▶ What the task requires
Starting with the opening line of the material, restate every line word for word, and end on the line containing "theorem writeWords_nil (n".

▶ Data under study
-- ==== Sys2Proof/Laws/Release.lean ====
section
/-! SUPPORT. What a release does in a slot that has nothing to write: it completes at once and only raises the release stamp. -/

namespace Sys2Proof.Machine

/-- An empty store buffer drains to no effect. -/
theorem drainStores_empty (s : State) (h : (cur s).stbuf = []) : drainStores s s.focus = setSlot s s.focus (getSlot s s.focus) := by
  have h' : (getSlot s s.focus).stbuf = [] := h
  simp only [drainStores, h', drainList, modSlot_eq]; congr 1; rw [← h']

/-- No outstanding result arrives. -/
theorem arriveAll_empty (s : State) (h : (cur s).inflight = []) : arriveAll s s.focus = setSlot s s.focus (getSlot s s.focus) := by
  have h' : (getSlot s s.focus).inflight = [] := h
  simp only [arriveAll, modSlot_eq, h', List.filter_nil, List.foldl_nil]; congr 1; rw [← h']

/-- Writing back a slot's own value changes nothing that others have released. -/
theorem sharedDirty_setSlot_same (s : State) (n : Nat) : sharedDirty (setSlot s n (getSlot s n)) n = sharedDirty s n := by
  have hx : slotCtx (setSlot s n (getSlot s n)) n = slotCtx s n := by simp only [slotCtx, getSlot_setSlot_same, getCore_setSlot]
  have hc : ∀ x f v d, chainFrom (setSlot s n (getSlot s n)) x f v d = chainFrom s x f v d := fun x f v d => by
    induction f generalizing v d with
    | zero => rfl
    | succ f ih => simp only [chainFrom, getVc, getCtx_setSlot, ih]
  simp only [sharedDirty, chainAt, hx, hc, getCore_setSlot, setSlot_caches]

/-- With no words nothing is written. -/
theorem writeWords_nil (n : Nat) (f : Wd → Wd) (lv : State → Wd → Nat) (s : State) : writeWords n f lv s [] = s := rfl

/-- A release of a quiet slot finds nothing to write. -/
theorem release_quiet (s : State) (scope : Nat) (h : Quiet s) :
    release (setSlot s s.focus (getSlot s s.focus)) s.focus scope = (released s, none) := by
  have h2 : (getSlot s s.focus).stbuf = [] := h.stbuf
  have h3 : (getSlot s s.focus).dirty = [] := h.dirty
  have h4 : (getSlot s s.focus).left = [] := h.left
  have h8 : (getSlot s s.focus).wcheck = none := h.wcheck
  have hs : sharedDirty (setSlot s s.focus (getSlot s s.focus)) s.focus = [] :=
    (sharedDirty_setSlot_same s s.focus).trans h.shared
  have hd : drainStores (setSlot s s.focus (getSlot s s.focus)) s.focus = setSlot s s.focus (getSlot s s.focus) := by
    simp only [drainStores, drainList, getSlot_setSlot_same, h2, modSlot_eq, setSlot_setSlot]; congr 1; rw [← h2]
  unfold release released
  simp only [hd, getSlot_setSlot_same, dirtyWords, h3, h4, List.map_nil, List.filter_nil, List.append_nil, List.foldl_nil, writeWords_nil, hs, h8, modSlot_eq,
    setSlot_setSlot, modCur]

/-- A quiet slot waits for nothing. -/
theorem whenQuiet_quiet (s : State) (k : State → Effect) (h : Quiet s) (hl : (cur s).late = []) :
    whenQuiet (setSlot s s.focus (getSlot s s.focus)) k = k (setSlot s s.focus (getSlot s s.focus)) := by
  have h1 : (getSlot s s.focus).inflight = [] := h.inflight
  have hl' : (getSlot s s.focus).late = [] := hl
  have ho : outstanding (setSlot s s.focus (getSlot s s.focus)) s.focus = false := by simp [outstanding, h1]
  have ha : arriveAll (setSlot s s.focus (getSlot s s.focus)) s.focus = setSlot s s.focus (getSlot s s.focus) := by
    simp only [arriveAll, modSlot_eq, getSlot_setSlot_same, setSlot_setSlot, h1, List.filter_nil, List.foldl_nil]
    congr 1; rw [← h1]
  unfold whenQuiet
  simp only [setSlot_focus, ho, ha, cur, getSlot_setSlot_same, hl', Bool.false_eq_true, if_false]

/-- Every condition of a release holds in a quiet slot. -/
theorem releaseReady_quiet (s : State) (scope : Nat) (h : Quiet s) : releaseReady (setSlot s s.focus (getSlot s s.focus)) s.focus scope = true := by
  have h1 : (getSlot s s.focus).inflight = [] := h.inflight
  have h2 : (getSlot s s.focus).stbuf = [] := h.stbuf
  have h3 : (getSlot s s.focus).dirty = [] := h.dirty
  have h4 : (getSlot s s.focus).left = [] := h.left
  have h6 : (getSlot s s.focus).updates = 0 := h.updates
  have h7 : (getSlot s s.focus).unacked = [] := h.unacked
  have hq : ∀ q ∈ (getCore s (slotCore s.focus)).mxQ, q.slot ≠ s.focus := by simpa [List.all_eq_true] using h.matrix
  have hm : ∀ f : Queued → Bool, ((getCore s (slotCore s.focus)).mxQ.all fun q => q.slot != s.focus || f q) = true := fun f =>
    List.all_eq_true.mpr fun q h => by simp [hq q h]
  have hs : sharedDirty (setSlot s s.focus (getSlot s s.focus)) s.focus = [] := (sharedDirty_setSlot_same s s.focus).trans h.shared
  simp [releaseReady, releaseQuiet, releaseCuts, writeCuts, storesStuck, updatesDone, h1, h2, h3, h4, h6, h7, dirtyWords, hm, hs]

/-- A synchronous release of a quiet slot goes on at once. -/
theorem syncRelease_quiet (s : State) (scope : Nat) (k : State → Effect) (h : Quiet s) (hl : (cur s).late = []) :
    syncRelease s scope k = k (released s) := by
  have h5 : (getSlot s s.focus).rels = [] := h.rels
  have hrd : relsDone (setSlot s s.focus (getSlot s s.focus)) s.focus = true := by simp [relsDone, h5]
  unfold syncRelease
  rw [drainStores_empty s h.stbuf, whenQuiet_quiet s _ h hl]
  simp only [setSlot_focus, hrd, releaseReady_quiet s scope h, release_quiet s scope h, Bool.not_true, Bool.or_self, Bool.false_eq_true, if_false]

end Sys2Proof.Machine
end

▶ Finished exercise
-- ==== Sys2Proof/Laws/Release.lean ====
section
/-! SUPPORT. What a release does in a slot that has nothing to write: it completes at once and only raises the release stamp. -/

namespace Sys2Proof.Machine

/-- An empty store buffer drains to no effect. -/
theorem drainStores_empty (s : State) (h : (cur s).stbuf = []) : drainStores s s.focus = setSlot s s.focus (getSlot s s.focus) := by
  have h' : (getSlot s s.focus).stbuf = [] := h
  simp only [drainStores, h', drainList, modSlot_eq]; congr 1; rw [← h']

/-- No outstanding result arrives. -/
theorem arriveAll_empty (s : State) (h : (cur s).inflight = []) : arriveAll s s.focus = setSlot s s.focus (getSlot s s.focus) := by
  have h' : (getSlot s s.focus).inflight = [] := h
  simp only [arriveAll, modSlot_eq, h', List.filter_nil, List.foldl_nil]; congr 1; rw [← h']

/-- Writing back a slot's own value changes nothing that others have released. -/
theorem sharedDirty_setSlot_same (s : State) (n : Nat) : sharedDirty (setSlot s n (getSlot s n)) n = sharedDirty s n := by
  have hx : slotCtx (setSlot s n (getSlot s n)) n = slotCtx s n := by simp only [slotCtx, getSlot_setSlot_same, getCore_setSlot]
  have hc : ∀ x f v d, chainFrom (setSlot s n (getSlot s n)) x f v d = chainFrom s x f v d := fun x f v d => by
    induction f generalizing v d with
    | zero => rfl
    | succ f ih => simp only [chainFrom, getVc, getCtx_setSlot, ih]
  simp only [sharedDirty, chainAt, hx, hc, getCore_setSlot, setSlot_caches]

/-- With no words nothing is written. -/
theorem writeWords_nil (n : Nat) (f : Wd → Wd) (lv : State → Wd → Nat) (s : State) : writeWords n f lv s [] = s := rfl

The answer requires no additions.